Working with a different carbon nanomaterial, researchers at the University of Florida, led by Stephen Grobmyer, Ben Koopman and Brij Moudgil, now have been first to show that polyhydroxy fullerenes can be utilized for the same purposes. The minute size and biocompatibility of polyhydroxy fullerenes make them particularly attractive for biomedical applications.
"Limited solvent compatibility, non-biodegradability and concerns over the safety of various nanomaterials may hinder their commercialization," Vijay Krishna tells Nanowerk. "In our new work, we show that the photothermal and photoacoustic properties of polyhydroxy fullerenes (PHF) – which are water-soluble, biodegradable, antioxidant, and rapidly excreted – can be applied for imaging and therapy of cancer."
Photoacoustic images of mice tumor before (left) and after (right) intratumoral injection of polyhydroxy fullerenes. A large increase in photoacoustic contrast is observed at the site of tumor following injection of polyhydroxy fullerenes. (Image: Dr. Krishna, University of Florida, Gainesville)
Gold-based nanostructures are not biodegradable and are known to accumulate in the liver and spleen, with unknown long-term consequences. Polyhydroxy fullerenes have similar photothermal and photoacoustic properties but they are biocompatible and are rapidly excreted.
"One problem we had to overcome is that PHF are water-soluble and therefore can migrate from the desired location in biological systems" according to Krishna. "In order to overcome this limitation, we designed PHF-containing nanoparticles. Specifically, we explored two nanoparticle matrices – chitosan and silica."
The team either coated their fullerenes on or encapsulated them within fluorescein-doped silica nanoparticles. Alternately, they encapsulated them in biodegradable chitosan at a weight percentage of 0.25 wt% (CP-0.25).
Photoacoustic imaging experiments were then conducted by injecting tumors in mice with the PHF or PHF-containing nanoparticles.
"Both PHF and CP-0.25 provided excellent photoacoustic contrast between the tumor and surrounding non-tumoral tissue" says Krishna.

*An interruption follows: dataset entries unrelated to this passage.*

theorem ownCreate_follows {pool : Bool} {i side : Nat} {U : Nat} {r s : State} (h : Follows U r s) (hU : 1048577 ||| U = U) :
    Follows U r (ownCreate pool i side s) := by
  unfold ownCreate
  repeat' first
    | with_reducible assumption
    | intro _
    | with_reducible refine pairControl_follows ?_ (lor_sub (by decide) hU)
    | with_reducible exact Follows.set_pair (by assumption) (lor_sub (by decide) hU)
    | (with_reducible refine Follows.set_pair ?_ (lor_sub (by decide) hU); first | with_reducible refine pairControl_follows ?_ (lor_sub (by decide) hU) | with_reducible exact Follows.refl _ _)
    | split
    | (extract_lets +onlyGivenNames x; refine Follows.cut (x := x) ?_ ?_; rotate_left; clear_value x; intro _; rotate_right; subst x)
    | (extract_lets +onlyGivenNames x; clear_value x)
    | with_reducible exact Follows.refl _ _

theorem onGroup_follows {pool : Nat} {f : Group → State → Sts × Nat × List Nat × State} {U : Nat} {r s : State} (h : Follows U r s) (hf : ∀ x0 x1, Follows U r x1 → Follows U r ((f x0 x1).2.2.2)) :
    Follows U r (onGroup pool f s).2.2.2 := by
  unfold onGroup
  repeat' first
    | with_reducible assumption
    | intro _
    | with_reducible refine refuse_follows ?_
    | with_reducible refine Follows.ite ?_ ?_
    | refine hf _ _ ?_
    | split
    | refine Follows.snd (by assumption) ?_
    | refine Follows.fst (by assumption) ?_
    | dsimp only
    | with_reducible exact Follows.refl _ _

theorem walkReverse_follows {g : Group} {U : Nat} {r s : State} (h : Follows U r s) (hU : 262145 ||| U = U) :
    Follows U r (walkReverse g s) := by
  unfold walkReverse
  repeat' first
    | with_reducible assumption
    | intro _
    | with_reducible refine walkTurn_follows ?_ (lor_sub (by decide) hU)
    | with_reducible refine walkMod_follows ?_ (lor_sub (by decide) hU)
    | with_reducible refine Follows.ite ?_ ?_
    | split
    | (extract_lets +onlyGivenNames x; refine Follows.cut (x := x) ?_ ?_; rotate_left; clear_value x; intro _; rotate_right; subst x)
    | (extract_lets +onlyGivenNames x; clear_value x)
    | with_reducible exact Follows.refl _ _

end Sys2Proof.Machine
end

Furthermore, the chitosan matrix of CP-0.25 is biodegradable and amenable for conjugation with targeting ligands.
With regard to therapeutic efficacy, the researchers found that tumors injected with PHF containing nanoparticles (CP-0.25) and exposed to near infrared laser decreased in cross-sectional area by up to 72% within two hours of treatment.

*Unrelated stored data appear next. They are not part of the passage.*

-- ==== Sys2Proof/Laws/FollowsPairRun.lean ====
section
/-!
SUPPORT. Laws/FollowsPairRun.lean: the operations of Machine/PairRun.lean keep what `Follows` states.
-/

namespace Sys2Proof.Machine

open Sys2Proof

theorem sessionEnd_follows  {U : Nat} {r s : State} (h : Follows U r s) (hU : 17859017 ||| U = U) :
    Follows U r (sessionEnd s) := by
  unfold sessionEnd
  repeat' first
    | with_reducible assumption
    | intro _
    | with_reducible refine foldS_follows ?_ ?_
    | with_reducible refine laneMod_follows ?_ (lor_sub (by decide) hU)
    | with_reducible refine wr_follows ?_ (lor_sub (by decide) hU)
    | with_reducible refine failbackStops_follows ?_ (lor_sub (by decide) hU)
    | with_reducible exact Follows.set_stk_ing_pair (by assumption) (lor_sub (by decide) hU) rfl
    | (with_reducible refine Follows.set_stk_ing_pair ?_ (lor_sub (by decide) hU) rfl; first | with_reducible refine foldS_follows ?_ ?_ | with_reducible refine laneMod_follows ?_ (lor_sub (by decide) hU) | with_reducible refine wr_follows ?_ (lor_sub (by decide) hU) | with_reducible refine failbackStops_follows ?_ (lor_sub (by decide) hU) | with_reducible exact Follows.refl _ _)
    | split
    | (extract_lets +onlyGivenNames x; refine Follows.cut (x := x) ?_ ?_; rotate_left; clear_value x; intro _; rotate_right; subst x)
    | (extract_lets +onlyGivenNames x; clear_value x)
    | with_reducible exact Follows.refl _ _

theorem frameStarts_follows {seat cls bytes tick : Nat} {U : Nat} {r s : State} (h : Follows U r s) (hU : 17826129 ||| U = U) :
    Follows U r (frameStarts seat cls bytes tick s) := by
  unfold frameStarts
  repeat' first
    | with_reducible assumption
    | intro _
    | with_reducible refine wr_follows ?_ (lor_sub (by decide) hU)
    | with_reducible refine bumpN_follows ?_ (lor_sub (by decide) hU)
    | with_reducible refine laneMod_follows ?_ (lor_sub (by decide) hU)
    | with_reducible refine keelSend_follows ?_ (lor_sub (by decide) hU)
    | with_reducible refine when_follows ?_ ?_
    | with_reducible refine pairEvent_follows ?_ (lor_sub (by decide) hU)
    | with_reducible refine pairEnqueue_follows ?_ (lor_sub (by decide) hU)
    | with_reducible refine Follows.ite ?_ ?_
    | split
    | (extract_lets +onlyGivenNames x; refine Follows.cut (x := x) ?_ ?_; rotate_left; clear_value x; intro _; rotate_right; subst x)
    | (extract_lets +onlyGivenNames x; clear_value x)
    | with_reducible exact Follows.refl _ _

theorem openSend_follows {seat typ : Nat} {words : List Nat} {U : Nat} {r s : State} (h : Follows U r s) (hU : 51380225 ||| U = U) :
    Follows U r (openSend seat typ words s) := by
  unfold openSend
  repeat' first
    | with_reducible assumption
    | intro _
    | with_reducible refine openValue_follows ?_ (lor_sub (by decide) hU)
    | with_reducible refine bumpN_follows ?_ (lor_sub (by decide) hU)
    | with_reducible refine laneMod_follows ?_ (lor_sub (by decide) hU)
    | with_reducible refine emit_follows ?_ (lor_sub (by decide) hU)
    | split
    | (extract_lets +onlyGivenNames x; refine Follows.cut (x := x) ?_ ?_; rotate_left; clear_value x; intro _; rotate_right; subst x)
    | (extract_lets +onlyGivenNames x; clear_value x)
    | refine Follows.snd (by assumption) ?_
    | refine Follows.fst (by assumption) ?_
    | dsimp only
    | with_reducible exact Follows.refl _ _

theorem pairBare_follows {seat cls typ tick : Nat} {words : List Nat} {U : Nat} {r s : State} (h : Follows U r s) (hU : 17826129 ||| U = U) :
    Follows U r (pairBare seat cls typ tick words s) := by
  unfold pairBare
  repeat' first
    | with_reducible assumption
    | intro _
    | with_reducible refine frameStarts_follows ?_ (lor_sub (by decide) hU)
    | with_reducible refine emit_follows ?_ (lor_sub (by decide) hU)
    | with_reducible refine Follows.ite ?_ ?_
    | split
    | (extract_lets +onlyGivenNames x; refine Follows.cut (x := x) ?_ ?_; rotate_left; clear_value x; intro _; rotate_right; subst x)
    | (extract_lets +onlyGivenNames x; clear_value x)
    | with_reducible exact Follows.refl _ _

theorem bareQueue_follows {seat typ : Nat} {U : Nat} {r s : State} (h : Follows U r s) (hU : 1048576 ||| U = U) :
    Follows U r (bareQueue seat typ s) := by
  unfold bareQueue
  repeat' first
    | with_reducible assumption
    | intro _
    | with_reducible refine laneMod_follows ?_ (lor_sub (by decide) hU)
    | with_reducible refine Follows.ite ?_ ?_
    | split
    | (extract_lets +onlyGivenNames x; refine Follows.cut (x := x) ?_ ?_; rotate_left; clear_value x; intro _; rotate_right; subst x)
    | (extract_lets +onlyGivenNames x; clear_value x)
    | with_reducible exact Follows.refl _ _

theorem frameAgain_follows {seat tick : Nat} {f : PairFrame} {U : Nat} {r s : State} (h : Follows U r s) (hU : 17826129 ||| U = U) :
    Follows U r (frameAgain seat tick f s) := by
  unfold frameAgain
  repeat' first
    | with_reducible assumption
    | intro _
    | with_reducible refine laneMod_follows ?_ (lor_sub (by decide) hU)
    | with_reducible refine bump_follows ?_ (lor_sub (by decide) hU)
    | with_reducible refine frameStarts_follows ?_ (lor_sub (by decide) hU)
    | with_reducible refine emit_follows ?_ (lor_sub (by decide) hU)
    | with_reducible refine laneFails_follows ?_ (lor_sub (by decide) hU)
    | with_reducible refine Follows.ite ?_ ?_
    | split
    | (extract_lets +onlyGivenNames x; refine Follows.cut (x := x) ?_ ?_; rotate_left; clear_value x; intro _; rotate_right; subst x)
    | (extract_lets +onlyGivenNames x; clear_value x)
    | with_reducible exact Follows.refl _ _

theorem frameNew_follows {seat cls tick : Nat} {load : PairLoad} {bytes : Nat} {U : Nat} {r s : State} (h : Follows U r s) (hU : 17858897 ||| U = U) :
    Follows U r (frameNew seat cls tick load bytes s) := by
  unfold frameNew
  repeat' first
    | with_reducible assumption
    | intro _
    | with_reducible refine laneMod_follows ?_ (lor_sub (by decide) hU)
    | with_reducible refine wr_follows ?_ (lor_sub (by decide) hU)
    | with_reducible refine frameStarts_follows ?_ (lor_sub (by decide) hU)
    | with_reducible refine emit_follows ?_ (lor_sub (by decide) hU)
    | with_reducible refine foldS_follows ?_ ?_
    | with_reducible refine grpMod_follows ?_ (lor_sub (by decide) hU)
    | split
    | (extract_lets +onlyGivenNames x; refine Follows.cut (x := x) ?_ ?_; rotate_left; clear_value x; intro _; rotate_right; subst x)
    | (extract_lets +onlyGivenNames x; clear_value x)
    | with_reducible exact Follows.refl _ _

theorem nextStart_follows {seat cls tick : Nat} {x : PairNext} {U : Nat} {r s : State} (h : Follows U r s) (hU : 17858897 ||| U = U) :
    Follows U r (nextStart seat cls tick x s) := by
  unfold nextStart
  repeat' first
    | with_reducible assumption
    | intro _
    | with_reducible refine laneMod_follows ?_ (lor_sub (by decide) hU)
    | with_reducible refine pairBare_follows ?_ (lor_sub (by decide) hU)
    | with_reducible refine frameAgain_follows ?_ (lor_sub (by decide) hU)
    | with_reducible refine frameNew_follows ?_ (lor_sub (by decide) hU)
    | split
    | (extract_lets +onlyGivenNames x; refine Follows.cut (x := x) ?_ ?_; rotate_left; clear_value x; intro _; rotate_right; subst x)
    | (extract_lets +onlyGivenNames x; clear_value x)
    | with_reducible exact Follows.refl _ _

theorem frameDefer_follows {seat cls w : Nat} {U : Nat} {r s : State} (h : Follows U r s) (hU : 1048577 ||| U = U) :
    Follows U r (frameDefer seat cls w s) := by
  unfold frameDefer
  repeat' first
    | with_reducible assumption
    | intro _
    | with_reducible refine laneMod_follows ?_ (lor_sub (by decide) hU)
    | with_reducible refine bump_follows ?_ (lor_sub (by decide) hU)
    | with_reducible refine Follows.ite ?_ ?_
    | split
    | (extract_lets +onlyGivenNames x; refine Follows.cut (x := x) ?_ ?_; rotate_left; clear_value x; intro _; rotate_right; subst x)
    | (extract_lets +onlyGivenNames x; clear_value x)
    | with_reducible exact Follows.refl _ _

theorem frameSend_follows {lane tick : Nat} {U : Nat} {r s : State} (h : Follows U r s) (hU : 17858897 ||| U = U) :
    Follows U r (frameSend lane tick s) := by
  unfold frameSend
  repeat' first
    | with_reducible assumption
    | intro _
    | with_reducible refine foldS_follows ?_ ?_
    | with_reducible refine frameDefer_follows ?_ (lor_sub (by decide) hU)
    | with_reducible refine laneMod_follows ?_ (lor_sub (by decide) hU)
    | with_reducible refine nextStart_follows ?_ (lor_sub (by decide) hU)
    | with_reducible refine Follows.ite ?_ ?_
    | split
    | (extract_lets +onlyGivenNames x; refine Follows.cut (x := x) ?_ ?_; rotate_left; clear_value x; intro _; rotate_right; subst x)
    | (extract_lets +onlyGivenNames x; clear_value x)
    | refine Follows.snd (by assumption) ?_
    | refine Follows.fst (by assumption) ?_
    | dsimp only
    | with_reducible exact Follows.refl _ _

As the researchers point out, the use of polyhydroxy fullerenes for cancer theranostics has several advantages over currently proposed single-wall carbon nanotubes and gold based nanostructures: "PHF is water-soluble, biocompatible and biodegradable, and has been shown to possess antioxidant properties, inhibit allergic response and protect tissues of the central nervous system. Furthermore, PHF has been shown to inhibit tumor growth and up-regulate immune system. PHF molecules are 1.3 nm in size and can be easily excreted in urine, whereas larger nanostructures such as carbon nanotubes and gold-based nanostructures typically exceed the renal excretion limit of 5.5 nm."
One of the primary challenges for using PHF in practical applications is to modify the polyhydroxy fullerene molecules so that they will bind with cancer cells, enabling targeted delivery of the polyhydroxy fullerenes to early-stage cancers, which can then be easily located and destroyed.

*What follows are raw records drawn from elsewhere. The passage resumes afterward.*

theorem linkEnd_follows {link : Nat} {promoted : Bool} {U : Nat} {r s : State} (h : Follows U r s) (hU : 30925249 ||| U = U) :
    Follows U r (linkEnd link promoted s) := by
  unfold linkEnd
  repeat' first
    | with_reducible assumption
    | intro _
    | with_reducible refine foldS_follows ?_ ?_
    | with_reducible refine partClose_follows ?_ (lor_sub (by decide) hU)
    | with_reducible refine objectTake_follows ?_ (lor_sub (by decide) hU)
    | with_reducible refine objectTell_follows ?_ (lor_sub (by decide) hU)
    | split
    | (extract_lets +onlyGivenNames x; refine Follows.cut (x := x) ?_ ?_; rotate_left; clear_value x; intro _; rotate_right; subst x)
    | (extract_lets +onlyGivenNames x; clear_value x)
    | with_reducible exact Follows.refl _ _

theorem onSession_follows {link part len : Nat} {f : State → State} {U : Nat} {r s : State} (h : Follows U r s) (hf : ∀ x0, Follows U r x0 → Follows U r (f x0)) (hU : 4194304 ||| U = U) :
    Follows U r (onSession link part len f s) := by
  unfold onSession
  repeat' first
    | with_reducible assumption
    | intro _
    | with_reducible refine replHeard_follows ?_ (lor_sub (by decide) hU)
    | with_reducible refine Follows.ite ?_ ?_
    | refine hf _ ?_
    | split
    | refine Follows.snd (by assumption) ?_
    | refine Follows.fst (by assumption) ?_
    | dsimp only
    | with_reducible exact Follows.refl _ _

theorem snpLinkSelect_follows {value : Nat} {U : Nat} {r s : State} (h : Follows U r s) (hU : 1 ||| U = U) :
    Follows U r (snpLinkSelect value s) := by
  unfold snpLinkSelect
  repeat' first
    | with_reducible assumption
    | intro _
    | with_reducible refine wr_follows ?_ (lor_sub (by decide) hU)
    | with_reducible refine wrB_follows ?_ (lor_sub (by decide) hU)
    | with_reducible refine Follows.ite ?_ ?_
    | split
    | (extract_lets +onlyGivenNames x; refine Follows.cut (x := x) ?_ ?_; rotate_left; clear_value x; intro _; rotate_right; subst x)
    | (extract_lets +onlyGivenNames x; clear_value x)
    | with_reducible exact Follows.refl _ _

end Sys2Proof.Machine
end

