theorem slewEdge_follows  {U : Nat} {r s : State} (h : Follows U r s) (hU : 9 ||| U = U) :
    Follows U r (slewEdge s) := by
  unfold slewEdge
  repeat' first
    | with_reducible assumption
    | intro _
    | with_reducible refine wr_follows ?_ (lor_sub (by decide) hU)
    | with_reducible refine Follows.ite ?_ ?_
    | with_reducible exact Follows.set_stk (by assumption) (lor_sub (by decide) hU) rfl
    | (with_reducible refine Follows.set_stk ?_ (lor_sub (by decide) hU) rfl; first | with_reducible refine wr_follows ?_ (lor_sub (by decide) hU) | with_reducible refine Follows.ite ?_ ?_ | with_reducible exact Follows.refl _ _)
    | split
    | (extract_lets +onlyGivenNames x; refine Follows.cut (x := x) ?_ ?_; rotate_left; clear_value x; intro _; rotate_right; subst x)
    | (extract_lets +onlyGivenNames x; clear_value x)
    | with_reducible exact Follows.refl _ _

theorem steerEdge_follows  {U : Nat} {r s : State} (h : Follows U r s) (hU : 8 ||| U = U) :
    Follows U r (steerEdge s) := by
  unfold steerEdge
  repeat' first
    | with_reducible assumption
    | intro _
    | with_reducible refine Follows.ite ?_ ?_
    | with_reducible exact Follows.set_stk (by assumption) (lor_sub (by decide) hU) rfl
    | (with_reducible refine Follows.set_stk ?_ (lor_sub (by decide) hU) rfl; first | with_reducible refine Follows.ite ?_ ?_ | with_reducible exact Follows.refl _ _)
    | split
    | (extract_lets +onlyGivenNames x; refine Follows.cut (x := x) ?_ ?_; rotate_left; clear_value x; intro _; rotate_right; subst x)
    | (extract_lets +onlyGivenNames x; clear_value x)
    | with_reducible exact Follows.refl _ _

theorem floorEdge_follows {ok : Bool} {U : Nat} {r s : State} (h : Follows U r s) (hU : 16777545 ||| U = U) :
    Follows U r (floorEdge ok s) := by
  unfold floorEdge
  repeat' first
    | with_reducible assumption
    | intro _
    | with_reducible refine writeFloor_follows ?_ (lor_sub (by decide) hU)
    | with_reducible refine wr_follows ?_ (lor_sub (by decide) hU)
    | with_reducible refine stkEvent_follows ?_ (lor_sub (by decide) hU)
    | with_reducible refine faultNote_follows ?_ (lor_sub (by decide) hU)
    | with_reducible refine foldl_follows ?_ ?_
    | with_reducible refine Follows.ite ?_ ?_
    | split
    | (extract_lets +onlyGivenNames x; refine Follows.cut (x := x) ?_ ?_; rotate_left; clear_value x; intro _; rotate_right; subst x)
    | (extract_lets +onlyGivenNames x; clear_value x)
    | refine Follows.snd (by assumption) ?_
    | refine Follows.fst (by assumption) ?_
    | dsimp only
    | with_reducible exact Follows.refl _ _

end Sys2Proof.Machine
end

Another future direction of this research is the study of the long-term biodistribution and clearance of polyhydroxy fullerenes in relevant models to assure their biocompatibility and safety.
"Finally, we must understand the impact of functionalized fullerenes on tumor biology and progression" says says co-team leader Dr. Stephen Grobmyer. "We have recently received funding from U.S. Department of Defense and The Margaret Q. Landenberger foundation for developing biocompatible, multimodal theranostic agents based on polyhydroxy fullerenes."